Consider the function:
$$F(x) = \int_{0}^{\infty} e^{-xt}\frac{\sin(t)}{t}dt$$
Here $x \in \mathbb{R}^{+}$. I want to use the dominated convergence theorem to show that:
$$\lim_{x \to \infty} F(x) = \lim_{x \to \infty} \int_{0}^{\infty} e^{-xt}\frac{\sin(t)}{t}dt = \int_{0}^{\infty} \lim_{x \to \infty} e^{-xt}\frac{\sin(t)}{t}dt = 0$$
So to get the limit in the integral, there are $2$ conditions. First, the sequence of integrable functions $f_x(t) = e^{-xt}\frac{\sin(t)}{t} $ needs to converge to $f(t) = 0$ for $x \to \infty$, which is satisfied. Secondly, you need to estimate the function $f_x(t)$ from above so that:
$$|f_x(t)| \leq g(t)$$
Here $g: \mathbb{R} \to [0, \infty]$ is a integrable function.

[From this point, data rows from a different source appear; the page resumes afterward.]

/-! ### What is read after an update -/

theorem setDrbg_same (n : Nat) (x : Drbg) (s : State) (h : keysRise s.rng.drbg = true) : drbg (setDrbg n x s) n = x :=
  tget_tset_same _ _ _ _ h
theorem setDrbg_other {n m : Nat} (x : Drbg) (s : State) (e : m ≠ n) (h : keysRise s.rng.drbg = true) : drbg (setDrbg n x s) m = drbg s m :=
  tget_tset_ne _ _ _ e h
theorem setDigUnit_same (n : Nat) (x : DigUnit) (s : State) (h : keysRise s.dig.units = true) : digUnit (setDigUnit n x s) n = x :=
  tget_tset_same _ _ _ _ h
theorem setDigUnit_other {n m : Nat} (x : DigUnit) (s : State) (e : m ≠ n) (h : keysRise s.dig.units = true) : digUnit (setDigUnit n x s) m = digUnit s m :=
  tget_tset_ne _ _ _ e h
theorem setPipe_same (n : Nat) (x : Pipe) (s : State) (h : keysRise s.sp.pipes = true) : pipe (setPipe n x s) n = x :=
  tget_tset_same _ _ _ _ h
theorem setPipe_other {n m : Nat} (x : Pipe) (s : State) (e : m ≠ n) (h : keysRise s.sp.pipes = true) : pipe (setPipe n x s) m = pipe s m :=
  tget_tset_ne _ _ _ e h
theorem setCounter_same (n : Nat) (x : CounterRec) (s : State) (h : keysRise s.kreg.counters = true) : counter (setCounter n x s) n = x :=
  tget_tset_same _ _ _ _ h
theorem setCounter_other {n m : Nat} (x : CounterRec) (s : State) (e : m ≠ n) (h : keysRise s.kreg.counters = true) : counter (setCounter n x s) m = counter s m :=
  tget_tset_ne _ _ _ e h
theorem setPair_same (n : Nat) (x : Pair) (s : State) (h : keysRise s.ring.pairs = true) : pair (setPair n x s) n = x :=
  tget_tset_same _ _ _ _ h
theorem setPair_other {n m : Nat} (x : Pair) (s : State) (e : m ≠ n) (h : keysRise s.ring.pairs = true) : pair (setPair n x s) m = pair s m :=
  tget_tset_ne _ _ _ e h
theorem setSlice_same (n : Nat) (x : Slice) (s : State) (h : keysRise s.pke.slices = true) : slice_ (setSlice n x s) n = x :=
  tget_tset_same _ _ _ _ h
theorem setSlice_other {n m : Nat} (x : Slice) (s : State) (e : m ≠ n) (h : keysRise s.pke.slices = true) : slice_ (setSlice n x s) m = slice_ s m :=
  tget_tset_ne _ _ _ e h
theorem setCircuit_same (n : Nat) (x : Circuit) (s : State) (h : keysRise s.sp.circuits = true) : circuit (setCircuit n x s) n = x :=
  tget_tset_same _ _ _ _ h
theorem setCircuit_other {n m : Nat} (x : Circuit) (s : State) (e : m ≠ n) (h : keysRise s.sp.circuits = true) : circuit (setCircuit n x s) m = circuit s m :=
  tget_tset_ne _ _ _ e h
theorem setSource_same (n : Nat) (x : Source) (s : State) (h : keysRise s.tmp.sources = true) : source (setSource n x s) n = x := by
  unfold setSource source
  dsimp only
  split <;> exact tget_tset_same _ _ _ _ h
theorem setSource_other {n m : Nat} (x : Source) (s : State) (e : m ≠ n) (h : keysRise s.tmp.sources = true) :
    source (setSource n x s) m = source s m := by
  unfold setSource source
  dsimp only
  split <;> exact tget_tset_ne _ _ _ e h
@[simp] theorem setEntry_same (e : Nat) (x : Entry) (s : State) : entry? (setEntry e x s) e = some x := mget?_mset_same _ _ _
theorem setEntry_other {e k : Nat} (x : Entry) (s : State) (h : k ≠ e) : entry? (setEntry e x s) k = entry? s k := mget?_mset_ne _ _ h
theorem dropEntry_same (e : Nat) (s : State) (h : keysRise s.ring.entries = true) : entry? (dropEntry e s) e = none := mget?_mdel_same _ _ h
@[simp] theorem noticed_obj (id k : ObjId) (s : State) : objVal (noticed id s) k = objVal s k := rfl
/-- An object written reads back. -/
theorem setObj_same (id : ObjId) (v : Nat) (s : State) (h : keysRise s.dict.obj = true) : objVal (setObj id v s) id = v := by
  unfold setObj objVal
  dsimp only
  split
  · assumption
  · exact tget_tset_same _ _ _ _ h
theorem setObj_other {id k : ObjId} (v : Nat) (s : State) (e : k ≠ id) (h : keysRise s.dict.obj = true) :
    objVal (setObj id v s) k = objVal s k := by
  unfold setObj objVal
  dsimp only
  split
  · rfl
  · exact tget_tset_ne _ _ _ e h
/-- A count below its width goes up by one. -/
theorem bump_same (id : ObjId) (s : State) (h : keysRise s.dict.obj = true) (hf : objVal s id + 1 < objRange id) :
    objVal (bump id s) id = objVal s id + 1 := by
  unfold bump bumpBy
  simp only [hf, decide_true, if_true]
  exact setObj_same _ _ _ h
theorem bump_other {id k : ObjId} (s : State) (e : k ≠ id) (h : keysRise s.dict.obj = true) : objVal (bump id s) k = objVal s k :=
  setObj_other _ _ e h
theorem keysRise_setObj (id : ObjId) (v : Nat) (s : State) (h : keysRise s.dict.obj = true) : keysRise (setObj id v s).dict.obj = true := by
  unfold setObj
  dsimp only
  split
  · exact h
  · exact keysRise_tset _ _ _ _ h
end Sys2Proof.Machine
end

In this case we get:
$$|f_x(t)| = |e^{-xt}\frac{\sin(t)}{t}| \leq |e^{-xt}| \leq g(t) $$
The problem is, is that I can't find a function $g(t)$ which fulfills this condition and is independent of $x$. If such a $g(t)$ exists, then we can use the dominated convergence theorem.
Best Answer
Hint: Since we are taking limit as $x\to \infty$, we can assume that $x\ge 1$. Observe that $$ e^{-xt}\leq e^{-t} $$ for all $x\geq 1$.